Researchers disclosed that a Chinese-speaking malicious threat group called Aoqin Dragon had been actively operating a cyber espionage campaign for ten years. The decade-old espionage campaign has targeted the academic sector, governmental entities, and telecommunication firms in Australia and Southeast Asia.
In a recently published report, the Aoqin Dragon appears to have been seeking initial access through document exploits and the usage of phoney removable drives.
The researchers indicated that hackers’ other strategies include DLL hijacking, DNS tunnelling, and Themida-packed files. The adversaries used these techniques to avoid getting analysed by researchers in post-compromise detection.

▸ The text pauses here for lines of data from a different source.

-- ==== Sys2Proof/Word.lean ====
section
/-! DEFINITION. The word types of the machine (spec/00_scope.md R11 to R13): plain names for fixed-width bit
vectors and the two extensions every file uses. -/

namespace Sys2Proof

/-- One byte of memory. -/
abbrev Byte := BitVec 8
/-- A 32-bit word: an instruction, a 32-bit CP0 register. -/
abbrev Word := BitVec 32
/-- A 64-bit doubleword: a general register, a virtual address. -/
abbrev DWord := BitVec 64
/-- A general register number. -/
abbrev RegNum := BitVec 5
/-- A 40-bit physical address (spec/20_memory.md R230). -/
abbrev PAddr := BitVec 40

/-- Sign extension to 64 bits (`sext_64` of spec/00_scope.md R13). -/
abbrev sext64 {n : Nat} (x : BitVec n) : DWord := x.signExtend 64
/-- Zero extension to 64 bits (`zext_64`). -/
abbrev zext64 {n : Nat} (x : BitVec n) : DWord := x.setWidth 64

end Sys2Proof
end

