-- ==== Sys2Proof/Syntax.lean ====
section
/-! DEFINITION. The abstract syntax of the VR10000 instruction set: one constructor for each of the 243 rows of
spec/opcode_table.json, in the table's order.  Operand widths are those of the encoding fields
(spec/30_encoding.md R401); `imm` and `offset` are raw 16-bit fields, extended by the meanings. -/

namespace Sys2Proof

China has always been an exemplar in executing particular espionage campaigns to impact its targets heavily. The individual added that the Chinese government had spent significant effort conducting research and ensuring that they could secretly infect organisations for an extended period without getting caught by security providers.
Aoqin Dragon has always been a similar criminal threat used by well-funded threat groups.
The researchers also added that they identified Aoqin Dragon as a common threat used by state-sponsored threat groups. However, the Chinese-speaking adversaries have been so sophisticated that they have used the same tools and techniques to their full potential.
Therefore, attributing them to a specific group required a more profound study and evaluation of motives. This late revelation as to what group is responsible for the decade-old attack implies that it is challenging for cybersecurity researchers to point fingers without having substantial evidence.
Moreover, it is not new that threat actors constantly rely on removable drives for propagating their malware since DLL hijacking has also historically been used religiously by Chinese state-sponsored threat actors.
The researchers said that DLL hijacking is a commonly used technique many endpoint protection services cannot fully comprehend and identify. Most detections of DLL compromise are only spotted via detection engineering, implying a need for continuous security control validation.